→ EXERCISE BRIEF: Extract the lines that carry the string "sequencer" from the listing.

→ RECORDED DATA:
>>>>>
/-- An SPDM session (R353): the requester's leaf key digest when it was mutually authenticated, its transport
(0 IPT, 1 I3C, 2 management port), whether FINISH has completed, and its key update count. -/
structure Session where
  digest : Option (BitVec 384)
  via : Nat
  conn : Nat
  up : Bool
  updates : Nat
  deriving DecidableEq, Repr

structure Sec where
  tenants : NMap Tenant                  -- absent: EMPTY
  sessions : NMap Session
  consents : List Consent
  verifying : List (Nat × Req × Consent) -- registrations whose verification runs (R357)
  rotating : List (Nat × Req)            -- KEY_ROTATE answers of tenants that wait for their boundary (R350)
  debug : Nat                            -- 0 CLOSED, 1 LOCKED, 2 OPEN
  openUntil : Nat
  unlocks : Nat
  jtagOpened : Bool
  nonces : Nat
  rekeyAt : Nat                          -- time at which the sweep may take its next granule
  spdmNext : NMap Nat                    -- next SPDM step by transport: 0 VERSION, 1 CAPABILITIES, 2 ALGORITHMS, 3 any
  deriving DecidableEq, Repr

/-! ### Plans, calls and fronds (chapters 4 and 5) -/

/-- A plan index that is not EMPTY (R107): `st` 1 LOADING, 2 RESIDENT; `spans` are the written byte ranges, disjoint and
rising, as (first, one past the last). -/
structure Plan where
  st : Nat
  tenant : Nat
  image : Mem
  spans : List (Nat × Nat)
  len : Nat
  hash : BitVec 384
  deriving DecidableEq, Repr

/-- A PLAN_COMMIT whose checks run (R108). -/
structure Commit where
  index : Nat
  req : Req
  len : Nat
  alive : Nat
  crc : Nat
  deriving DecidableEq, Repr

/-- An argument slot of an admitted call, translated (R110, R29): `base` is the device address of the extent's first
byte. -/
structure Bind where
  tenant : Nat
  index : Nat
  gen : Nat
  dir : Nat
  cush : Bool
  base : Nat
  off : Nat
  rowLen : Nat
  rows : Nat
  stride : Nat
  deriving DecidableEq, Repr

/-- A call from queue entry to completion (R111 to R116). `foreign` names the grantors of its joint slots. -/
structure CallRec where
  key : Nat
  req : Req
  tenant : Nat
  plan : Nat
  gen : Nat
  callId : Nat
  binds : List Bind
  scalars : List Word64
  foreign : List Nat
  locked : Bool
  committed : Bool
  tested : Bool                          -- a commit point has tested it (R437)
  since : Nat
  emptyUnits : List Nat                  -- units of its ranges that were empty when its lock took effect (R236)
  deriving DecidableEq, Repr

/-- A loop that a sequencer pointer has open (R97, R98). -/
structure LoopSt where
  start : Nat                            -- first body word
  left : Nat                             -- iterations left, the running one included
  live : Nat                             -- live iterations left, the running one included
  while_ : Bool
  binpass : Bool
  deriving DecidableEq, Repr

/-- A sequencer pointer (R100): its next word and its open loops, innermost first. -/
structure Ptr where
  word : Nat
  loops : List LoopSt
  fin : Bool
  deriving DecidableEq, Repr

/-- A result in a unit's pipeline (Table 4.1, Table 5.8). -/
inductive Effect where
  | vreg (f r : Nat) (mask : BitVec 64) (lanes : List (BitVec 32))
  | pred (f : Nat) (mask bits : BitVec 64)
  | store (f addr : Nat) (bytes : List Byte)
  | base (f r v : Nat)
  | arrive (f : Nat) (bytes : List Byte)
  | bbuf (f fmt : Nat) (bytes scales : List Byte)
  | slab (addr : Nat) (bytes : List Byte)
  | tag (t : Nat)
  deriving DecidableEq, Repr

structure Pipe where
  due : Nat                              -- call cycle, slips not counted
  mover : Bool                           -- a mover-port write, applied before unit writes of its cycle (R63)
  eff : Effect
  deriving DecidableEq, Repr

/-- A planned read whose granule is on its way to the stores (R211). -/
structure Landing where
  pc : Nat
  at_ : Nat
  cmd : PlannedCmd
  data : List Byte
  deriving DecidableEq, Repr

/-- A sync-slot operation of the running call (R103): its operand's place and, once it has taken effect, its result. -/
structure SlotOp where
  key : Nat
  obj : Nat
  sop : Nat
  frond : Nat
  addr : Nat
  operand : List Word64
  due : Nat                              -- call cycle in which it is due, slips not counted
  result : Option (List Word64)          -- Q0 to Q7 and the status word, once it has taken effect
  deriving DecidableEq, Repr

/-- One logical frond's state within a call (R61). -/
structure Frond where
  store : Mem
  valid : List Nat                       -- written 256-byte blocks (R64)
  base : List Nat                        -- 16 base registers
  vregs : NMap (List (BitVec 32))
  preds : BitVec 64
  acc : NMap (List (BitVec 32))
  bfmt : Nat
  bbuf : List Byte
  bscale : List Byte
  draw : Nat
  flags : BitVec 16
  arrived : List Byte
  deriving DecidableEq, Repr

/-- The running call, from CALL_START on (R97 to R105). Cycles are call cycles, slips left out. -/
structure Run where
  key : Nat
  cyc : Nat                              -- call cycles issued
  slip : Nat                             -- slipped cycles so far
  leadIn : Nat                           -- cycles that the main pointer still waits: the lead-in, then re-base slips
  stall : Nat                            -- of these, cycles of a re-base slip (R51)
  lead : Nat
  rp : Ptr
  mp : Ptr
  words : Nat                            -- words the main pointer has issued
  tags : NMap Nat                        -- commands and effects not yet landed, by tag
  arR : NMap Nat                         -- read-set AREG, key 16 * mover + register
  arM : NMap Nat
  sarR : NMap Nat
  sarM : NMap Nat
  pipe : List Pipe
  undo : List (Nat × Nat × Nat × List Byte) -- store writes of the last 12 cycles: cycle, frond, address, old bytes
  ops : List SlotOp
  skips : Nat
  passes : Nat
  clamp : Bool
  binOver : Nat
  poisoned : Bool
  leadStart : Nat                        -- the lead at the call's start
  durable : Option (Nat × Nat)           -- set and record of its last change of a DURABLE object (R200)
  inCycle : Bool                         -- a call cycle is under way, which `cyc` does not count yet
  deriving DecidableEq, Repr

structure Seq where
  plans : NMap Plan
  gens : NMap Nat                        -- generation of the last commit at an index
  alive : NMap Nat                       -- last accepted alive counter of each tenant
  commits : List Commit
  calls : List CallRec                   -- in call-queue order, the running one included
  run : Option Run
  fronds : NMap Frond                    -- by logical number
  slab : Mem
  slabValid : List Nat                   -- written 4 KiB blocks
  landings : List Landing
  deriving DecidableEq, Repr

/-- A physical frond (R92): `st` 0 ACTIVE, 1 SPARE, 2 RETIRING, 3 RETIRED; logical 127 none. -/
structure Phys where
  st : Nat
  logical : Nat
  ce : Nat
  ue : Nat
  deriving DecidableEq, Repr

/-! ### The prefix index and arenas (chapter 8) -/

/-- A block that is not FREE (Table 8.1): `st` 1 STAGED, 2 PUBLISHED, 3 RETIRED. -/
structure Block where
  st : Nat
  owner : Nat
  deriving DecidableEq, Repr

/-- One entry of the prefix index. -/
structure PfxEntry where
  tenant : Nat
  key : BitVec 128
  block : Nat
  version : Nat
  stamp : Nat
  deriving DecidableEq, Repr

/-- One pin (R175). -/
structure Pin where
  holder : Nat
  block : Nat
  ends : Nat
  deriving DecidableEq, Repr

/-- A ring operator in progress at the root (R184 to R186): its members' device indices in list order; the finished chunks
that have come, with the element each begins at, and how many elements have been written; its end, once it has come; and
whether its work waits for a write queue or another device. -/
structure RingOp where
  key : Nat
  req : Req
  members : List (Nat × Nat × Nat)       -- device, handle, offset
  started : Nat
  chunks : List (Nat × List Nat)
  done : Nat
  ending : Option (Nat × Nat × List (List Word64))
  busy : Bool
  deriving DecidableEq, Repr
<<<<<
>>>>>
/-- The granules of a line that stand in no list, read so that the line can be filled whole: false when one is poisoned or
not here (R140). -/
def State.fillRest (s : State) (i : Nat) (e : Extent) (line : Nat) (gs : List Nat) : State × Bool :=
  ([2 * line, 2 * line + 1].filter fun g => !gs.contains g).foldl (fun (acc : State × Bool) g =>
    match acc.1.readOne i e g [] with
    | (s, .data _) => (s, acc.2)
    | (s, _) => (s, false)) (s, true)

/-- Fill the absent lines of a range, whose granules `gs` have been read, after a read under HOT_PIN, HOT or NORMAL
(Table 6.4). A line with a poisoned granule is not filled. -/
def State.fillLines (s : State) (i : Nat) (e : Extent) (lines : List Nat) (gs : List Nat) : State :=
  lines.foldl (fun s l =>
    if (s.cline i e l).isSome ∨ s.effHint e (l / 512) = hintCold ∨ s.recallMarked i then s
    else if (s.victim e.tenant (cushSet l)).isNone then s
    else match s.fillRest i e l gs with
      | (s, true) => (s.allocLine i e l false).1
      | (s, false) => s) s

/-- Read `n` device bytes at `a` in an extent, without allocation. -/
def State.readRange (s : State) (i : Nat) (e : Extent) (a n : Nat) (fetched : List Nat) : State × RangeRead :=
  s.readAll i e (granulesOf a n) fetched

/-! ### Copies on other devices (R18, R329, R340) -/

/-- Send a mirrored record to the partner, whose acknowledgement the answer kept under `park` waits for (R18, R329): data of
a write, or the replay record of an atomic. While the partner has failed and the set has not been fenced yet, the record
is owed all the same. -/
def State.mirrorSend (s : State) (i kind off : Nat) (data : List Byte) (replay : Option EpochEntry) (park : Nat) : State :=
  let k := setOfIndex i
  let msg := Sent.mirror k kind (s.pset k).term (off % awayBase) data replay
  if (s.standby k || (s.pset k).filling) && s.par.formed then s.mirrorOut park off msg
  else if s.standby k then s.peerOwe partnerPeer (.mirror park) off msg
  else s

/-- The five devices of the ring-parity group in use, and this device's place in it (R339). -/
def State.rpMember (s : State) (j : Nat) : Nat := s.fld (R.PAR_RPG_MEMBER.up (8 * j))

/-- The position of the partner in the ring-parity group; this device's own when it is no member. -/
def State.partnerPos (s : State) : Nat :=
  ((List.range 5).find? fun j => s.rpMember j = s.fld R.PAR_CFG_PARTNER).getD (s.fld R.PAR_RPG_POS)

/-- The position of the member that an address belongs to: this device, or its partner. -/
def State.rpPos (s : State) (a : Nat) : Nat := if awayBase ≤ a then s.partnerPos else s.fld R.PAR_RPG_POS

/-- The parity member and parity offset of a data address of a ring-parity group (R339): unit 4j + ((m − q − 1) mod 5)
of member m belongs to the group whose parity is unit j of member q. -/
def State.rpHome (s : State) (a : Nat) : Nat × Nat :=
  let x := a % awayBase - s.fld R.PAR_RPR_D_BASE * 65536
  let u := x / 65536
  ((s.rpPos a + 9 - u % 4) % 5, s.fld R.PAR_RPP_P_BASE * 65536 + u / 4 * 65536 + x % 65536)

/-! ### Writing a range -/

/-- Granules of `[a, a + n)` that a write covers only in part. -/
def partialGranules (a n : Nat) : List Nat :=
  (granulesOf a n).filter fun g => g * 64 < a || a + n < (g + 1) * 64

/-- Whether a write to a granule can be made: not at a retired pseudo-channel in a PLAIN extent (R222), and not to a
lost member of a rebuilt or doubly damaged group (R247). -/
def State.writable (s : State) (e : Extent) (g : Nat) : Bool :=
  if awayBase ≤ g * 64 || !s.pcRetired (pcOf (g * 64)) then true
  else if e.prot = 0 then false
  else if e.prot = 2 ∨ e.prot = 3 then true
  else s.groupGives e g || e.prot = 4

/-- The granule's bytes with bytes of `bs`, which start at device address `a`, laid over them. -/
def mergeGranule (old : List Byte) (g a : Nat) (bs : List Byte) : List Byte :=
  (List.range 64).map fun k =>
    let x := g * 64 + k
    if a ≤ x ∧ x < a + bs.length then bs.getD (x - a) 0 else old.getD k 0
<<<<<
>>>>>
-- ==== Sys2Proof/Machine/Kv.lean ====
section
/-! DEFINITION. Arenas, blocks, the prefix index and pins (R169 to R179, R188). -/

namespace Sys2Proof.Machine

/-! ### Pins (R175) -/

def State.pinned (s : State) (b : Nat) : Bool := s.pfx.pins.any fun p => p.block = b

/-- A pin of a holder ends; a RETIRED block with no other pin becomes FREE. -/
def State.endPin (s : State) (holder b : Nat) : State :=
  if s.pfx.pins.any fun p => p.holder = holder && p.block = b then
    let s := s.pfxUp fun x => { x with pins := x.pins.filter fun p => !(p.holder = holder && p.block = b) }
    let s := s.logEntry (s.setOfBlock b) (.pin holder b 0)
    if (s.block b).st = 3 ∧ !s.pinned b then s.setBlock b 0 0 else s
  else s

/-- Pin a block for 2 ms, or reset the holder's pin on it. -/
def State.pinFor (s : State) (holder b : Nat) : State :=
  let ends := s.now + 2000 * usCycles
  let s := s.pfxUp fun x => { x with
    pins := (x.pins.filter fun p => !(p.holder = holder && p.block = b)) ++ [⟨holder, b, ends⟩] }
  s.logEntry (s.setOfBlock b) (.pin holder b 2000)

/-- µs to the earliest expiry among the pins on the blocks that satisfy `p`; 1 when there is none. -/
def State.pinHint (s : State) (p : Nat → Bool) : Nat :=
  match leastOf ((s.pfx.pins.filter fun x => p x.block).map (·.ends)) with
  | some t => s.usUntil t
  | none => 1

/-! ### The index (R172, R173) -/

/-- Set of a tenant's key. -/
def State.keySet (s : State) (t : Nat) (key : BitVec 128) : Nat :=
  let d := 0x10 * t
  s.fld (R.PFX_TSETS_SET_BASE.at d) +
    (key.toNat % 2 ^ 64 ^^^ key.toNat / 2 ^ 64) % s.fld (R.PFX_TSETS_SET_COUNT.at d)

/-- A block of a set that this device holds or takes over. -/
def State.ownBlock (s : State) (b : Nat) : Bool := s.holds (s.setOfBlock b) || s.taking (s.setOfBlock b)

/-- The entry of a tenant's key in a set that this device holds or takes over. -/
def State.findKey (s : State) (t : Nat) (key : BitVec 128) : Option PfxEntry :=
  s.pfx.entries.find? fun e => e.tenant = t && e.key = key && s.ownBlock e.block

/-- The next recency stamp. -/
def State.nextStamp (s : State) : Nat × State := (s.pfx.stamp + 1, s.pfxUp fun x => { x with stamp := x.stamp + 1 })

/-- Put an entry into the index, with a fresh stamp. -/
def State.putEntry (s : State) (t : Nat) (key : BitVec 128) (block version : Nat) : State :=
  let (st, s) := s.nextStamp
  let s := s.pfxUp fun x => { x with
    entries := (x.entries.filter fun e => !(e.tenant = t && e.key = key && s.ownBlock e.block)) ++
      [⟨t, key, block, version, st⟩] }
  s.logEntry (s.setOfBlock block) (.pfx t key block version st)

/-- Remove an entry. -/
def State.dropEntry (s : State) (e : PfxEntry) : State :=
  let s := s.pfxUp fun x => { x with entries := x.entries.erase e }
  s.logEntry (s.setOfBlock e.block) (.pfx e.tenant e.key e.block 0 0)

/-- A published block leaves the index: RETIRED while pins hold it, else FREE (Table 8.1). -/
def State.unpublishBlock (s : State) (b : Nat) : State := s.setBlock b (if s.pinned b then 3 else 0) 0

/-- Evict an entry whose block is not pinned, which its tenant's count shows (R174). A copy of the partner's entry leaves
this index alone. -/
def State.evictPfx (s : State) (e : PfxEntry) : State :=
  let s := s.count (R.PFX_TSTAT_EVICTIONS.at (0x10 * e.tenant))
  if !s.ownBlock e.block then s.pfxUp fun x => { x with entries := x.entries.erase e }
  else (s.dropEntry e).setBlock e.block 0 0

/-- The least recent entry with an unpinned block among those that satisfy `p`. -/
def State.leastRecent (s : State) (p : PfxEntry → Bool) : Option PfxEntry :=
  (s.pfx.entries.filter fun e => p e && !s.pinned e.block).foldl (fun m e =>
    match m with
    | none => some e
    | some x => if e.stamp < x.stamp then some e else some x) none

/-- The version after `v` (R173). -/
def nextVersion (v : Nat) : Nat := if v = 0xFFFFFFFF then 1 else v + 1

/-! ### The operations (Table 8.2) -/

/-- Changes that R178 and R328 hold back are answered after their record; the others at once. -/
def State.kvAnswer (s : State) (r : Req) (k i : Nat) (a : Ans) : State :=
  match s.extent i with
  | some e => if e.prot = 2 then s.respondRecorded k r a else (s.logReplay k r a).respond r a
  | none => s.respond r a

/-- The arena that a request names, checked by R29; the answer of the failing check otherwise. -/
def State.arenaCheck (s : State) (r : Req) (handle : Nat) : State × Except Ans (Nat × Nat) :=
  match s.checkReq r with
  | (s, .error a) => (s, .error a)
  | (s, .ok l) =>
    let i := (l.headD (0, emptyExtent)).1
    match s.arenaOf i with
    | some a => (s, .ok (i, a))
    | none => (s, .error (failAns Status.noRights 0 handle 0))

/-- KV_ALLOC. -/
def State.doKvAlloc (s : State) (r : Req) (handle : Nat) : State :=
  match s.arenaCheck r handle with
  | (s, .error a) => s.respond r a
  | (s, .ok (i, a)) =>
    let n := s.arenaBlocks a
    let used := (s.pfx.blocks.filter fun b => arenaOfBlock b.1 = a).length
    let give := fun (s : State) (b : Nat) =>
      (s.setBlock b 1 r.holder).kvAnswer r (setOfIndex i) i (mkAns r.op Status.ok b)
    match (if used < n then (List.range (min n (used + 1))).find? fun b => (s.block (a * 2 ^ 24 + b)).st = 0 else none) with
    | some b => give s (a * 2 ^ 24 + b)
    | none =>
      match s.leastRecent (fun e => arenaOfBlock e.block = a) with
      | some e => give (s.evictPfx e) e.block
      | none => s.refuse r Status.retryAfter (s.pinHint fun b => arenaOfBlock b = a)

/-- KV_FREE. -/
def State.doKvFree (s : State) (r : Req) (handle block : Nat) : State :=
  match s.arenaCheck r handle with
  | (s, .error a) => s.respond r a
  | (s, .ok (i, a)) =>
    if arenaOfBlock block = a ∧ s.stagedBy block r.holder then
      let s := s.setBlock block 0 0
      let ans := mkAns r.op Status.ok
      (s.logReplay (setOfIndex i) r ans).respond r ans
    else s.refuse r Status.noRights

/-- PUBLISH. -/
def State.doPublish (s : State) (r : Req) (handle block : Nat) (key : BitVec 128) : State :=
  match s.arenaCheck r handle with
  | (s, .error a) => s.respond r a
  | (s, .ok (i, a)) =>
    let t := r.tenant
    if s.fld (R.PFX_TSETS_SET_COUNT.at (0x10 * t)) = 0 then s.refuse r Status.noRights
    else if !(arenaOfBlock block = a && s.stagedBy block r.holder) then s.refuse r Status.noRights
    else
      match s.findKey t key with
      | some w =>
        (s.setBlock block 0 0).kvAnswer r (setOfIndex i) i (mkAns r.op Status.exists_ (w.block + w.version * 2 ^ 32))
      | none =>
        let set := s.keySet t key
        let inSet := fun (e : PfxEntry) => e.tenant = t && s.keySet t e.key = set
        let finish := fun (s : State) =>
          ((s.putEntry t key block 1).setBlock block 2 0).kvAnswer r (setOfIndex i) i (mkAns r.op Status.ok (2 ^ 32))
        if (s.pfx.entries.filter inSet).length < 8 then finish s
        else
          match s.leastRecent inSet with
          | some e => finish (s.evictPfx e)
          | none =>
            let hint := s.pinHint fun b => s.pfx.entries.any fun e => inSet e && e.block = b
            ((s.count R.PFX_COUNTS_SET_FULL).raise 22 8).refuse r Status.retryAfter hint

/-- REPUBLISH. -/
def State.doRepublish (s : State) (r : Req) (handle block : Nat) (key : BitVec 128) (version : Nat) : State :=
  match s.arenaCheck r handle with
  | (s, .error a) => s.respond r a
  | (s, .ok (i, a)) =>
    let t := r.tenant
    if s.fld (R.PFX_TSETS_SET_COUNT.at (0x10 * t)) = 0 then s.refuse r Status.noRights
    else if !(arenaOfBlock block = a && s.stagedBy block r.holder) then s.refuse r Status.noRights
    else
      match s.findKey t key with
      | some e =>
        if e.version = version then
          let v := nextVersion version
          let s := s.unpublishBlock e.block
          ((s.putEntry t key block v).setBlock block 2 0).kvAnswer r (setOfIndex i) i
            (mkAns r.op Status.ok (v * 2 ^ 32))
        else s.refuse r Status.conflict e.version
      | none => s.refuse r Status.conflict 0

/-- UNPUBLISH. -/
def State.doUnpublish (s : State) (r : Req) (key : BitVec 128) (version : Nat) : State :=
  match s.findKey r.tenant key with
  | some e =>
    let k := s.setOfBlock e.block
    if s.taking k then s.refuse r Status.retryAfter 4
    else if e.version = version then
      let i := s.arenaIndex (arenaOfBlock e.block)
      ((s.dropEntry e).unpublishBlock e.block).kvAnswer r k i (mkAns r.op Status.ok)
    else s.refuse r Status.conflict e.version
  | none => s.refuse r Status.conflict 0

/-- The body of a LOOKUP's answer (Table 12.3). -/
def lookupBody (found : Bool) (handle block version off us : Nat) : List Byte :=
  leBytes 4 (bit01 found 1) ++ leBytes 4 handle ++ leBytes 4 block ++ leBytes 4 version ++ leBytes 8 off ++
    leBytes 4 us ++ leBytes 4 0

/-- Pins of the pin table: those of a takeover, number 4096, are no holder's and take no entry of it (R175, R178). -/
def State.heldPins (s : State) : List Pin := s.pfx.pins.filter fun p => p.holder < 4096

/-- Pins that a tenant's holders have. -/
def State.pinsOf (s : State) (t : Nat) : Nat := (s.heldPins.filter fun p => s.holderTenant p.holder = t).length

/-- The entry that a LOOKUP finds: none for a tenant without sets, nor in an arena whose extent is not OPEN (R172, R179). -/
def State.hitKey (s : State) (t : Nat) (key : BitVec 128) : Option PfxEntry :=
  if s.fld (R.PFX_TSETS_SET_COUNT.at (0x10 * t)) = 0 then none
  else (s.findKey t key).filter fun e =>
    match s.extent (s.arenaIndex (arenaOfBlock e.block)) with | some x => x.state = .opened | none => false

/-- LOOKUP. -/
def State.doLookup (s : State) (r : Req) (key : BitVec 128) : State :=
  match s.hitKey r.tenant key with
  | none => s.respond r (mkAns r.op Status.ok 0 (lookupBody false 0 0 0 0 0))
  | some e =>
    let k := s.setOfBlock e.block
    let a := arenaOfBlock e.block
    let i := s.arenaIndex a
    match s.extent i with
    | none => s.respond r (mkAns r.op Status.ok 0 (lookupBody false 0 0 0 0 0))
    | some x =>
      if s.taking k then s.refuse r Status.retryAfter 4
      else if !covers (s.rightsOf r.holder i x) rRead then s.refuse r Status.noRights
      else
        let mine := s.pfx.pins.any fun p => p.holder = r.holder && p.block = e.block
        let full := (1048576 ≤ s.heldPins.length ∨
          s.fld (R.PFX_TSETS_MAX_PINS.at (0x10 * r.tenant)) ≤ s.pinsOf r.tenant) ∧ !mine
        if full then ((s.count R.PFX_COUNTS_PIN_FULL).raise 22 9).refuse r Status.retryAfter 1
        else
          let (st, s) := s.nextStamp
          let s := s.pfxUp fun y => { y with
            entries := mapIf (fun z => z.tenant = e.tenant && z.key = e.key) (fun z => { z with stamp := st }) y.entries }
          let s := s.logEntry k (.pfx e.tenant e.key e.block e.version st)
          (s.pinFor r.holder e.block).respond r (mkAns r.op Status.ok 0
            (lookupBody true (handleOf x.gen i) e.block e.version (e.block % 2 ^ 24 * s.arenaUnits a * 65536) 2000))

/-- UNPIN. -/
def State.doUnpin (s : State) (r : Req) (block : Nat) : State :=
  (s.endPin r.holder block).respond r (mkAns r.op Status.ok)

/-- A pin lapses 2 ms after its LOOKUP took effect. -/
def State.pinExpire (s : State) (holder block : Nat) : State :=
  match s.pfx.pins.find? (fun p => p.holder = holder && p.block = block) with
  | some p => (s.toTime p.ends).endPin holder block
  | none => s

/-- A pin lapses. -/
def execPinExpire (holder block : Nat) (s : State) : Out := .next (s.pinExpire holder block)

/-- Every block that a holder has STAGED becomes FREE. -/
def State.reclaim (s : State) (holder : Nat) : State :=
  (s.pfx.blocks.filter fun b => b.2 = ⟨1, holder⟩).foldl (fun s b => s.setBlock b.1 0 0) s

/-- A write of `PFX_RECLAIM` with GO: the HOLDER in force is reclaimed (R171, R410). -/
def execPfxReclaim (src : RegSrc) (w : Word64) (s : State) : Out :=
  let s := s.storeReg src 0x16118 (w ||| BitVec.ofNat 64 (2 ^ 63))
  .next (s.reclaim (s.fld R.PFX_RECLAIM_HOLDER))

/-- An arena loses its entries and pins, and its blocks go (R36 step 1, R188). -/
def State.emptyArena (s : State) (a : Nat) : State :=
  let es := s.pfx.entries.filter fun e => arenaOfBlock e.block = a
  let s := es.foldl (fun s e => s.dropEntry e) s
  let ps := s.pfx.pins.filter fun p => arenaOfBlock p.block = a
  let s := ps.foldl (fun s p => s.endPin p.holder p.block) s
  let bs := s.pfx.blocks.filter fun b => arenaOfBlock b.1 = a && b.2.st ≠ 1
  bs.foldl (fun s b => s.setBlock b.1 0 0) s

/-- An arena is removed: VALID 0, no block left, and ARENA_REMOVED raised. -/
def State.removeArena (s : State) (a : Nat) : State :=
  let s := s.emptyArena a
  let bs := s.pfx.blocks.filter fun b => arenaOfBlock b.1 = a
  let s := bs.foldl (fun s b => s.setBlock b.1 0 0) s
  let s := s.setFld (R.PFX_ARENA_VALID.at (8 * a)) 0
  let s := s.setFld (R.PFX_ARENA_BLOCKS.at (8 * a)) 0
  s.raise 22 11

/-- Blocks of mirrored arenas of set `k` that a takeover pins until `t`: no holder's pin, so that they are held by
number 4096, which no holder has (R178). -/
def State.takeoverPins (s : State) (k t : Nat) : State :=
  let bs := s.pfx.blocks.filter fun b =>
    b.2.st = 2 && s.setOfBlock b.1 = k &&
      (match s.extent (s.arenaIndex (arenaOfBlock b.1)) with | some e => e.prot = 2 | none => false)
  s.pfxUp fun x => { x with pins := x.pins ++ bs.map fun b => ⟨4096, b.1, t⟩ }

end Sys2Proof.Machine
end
<<<<<
→ WRITTEN ANSWER:
/-- A loop that a sequencer pointer has open (R97, R98). -/
/-- A sequencer pointer (R100): its next word and its open loops, innermost first. -/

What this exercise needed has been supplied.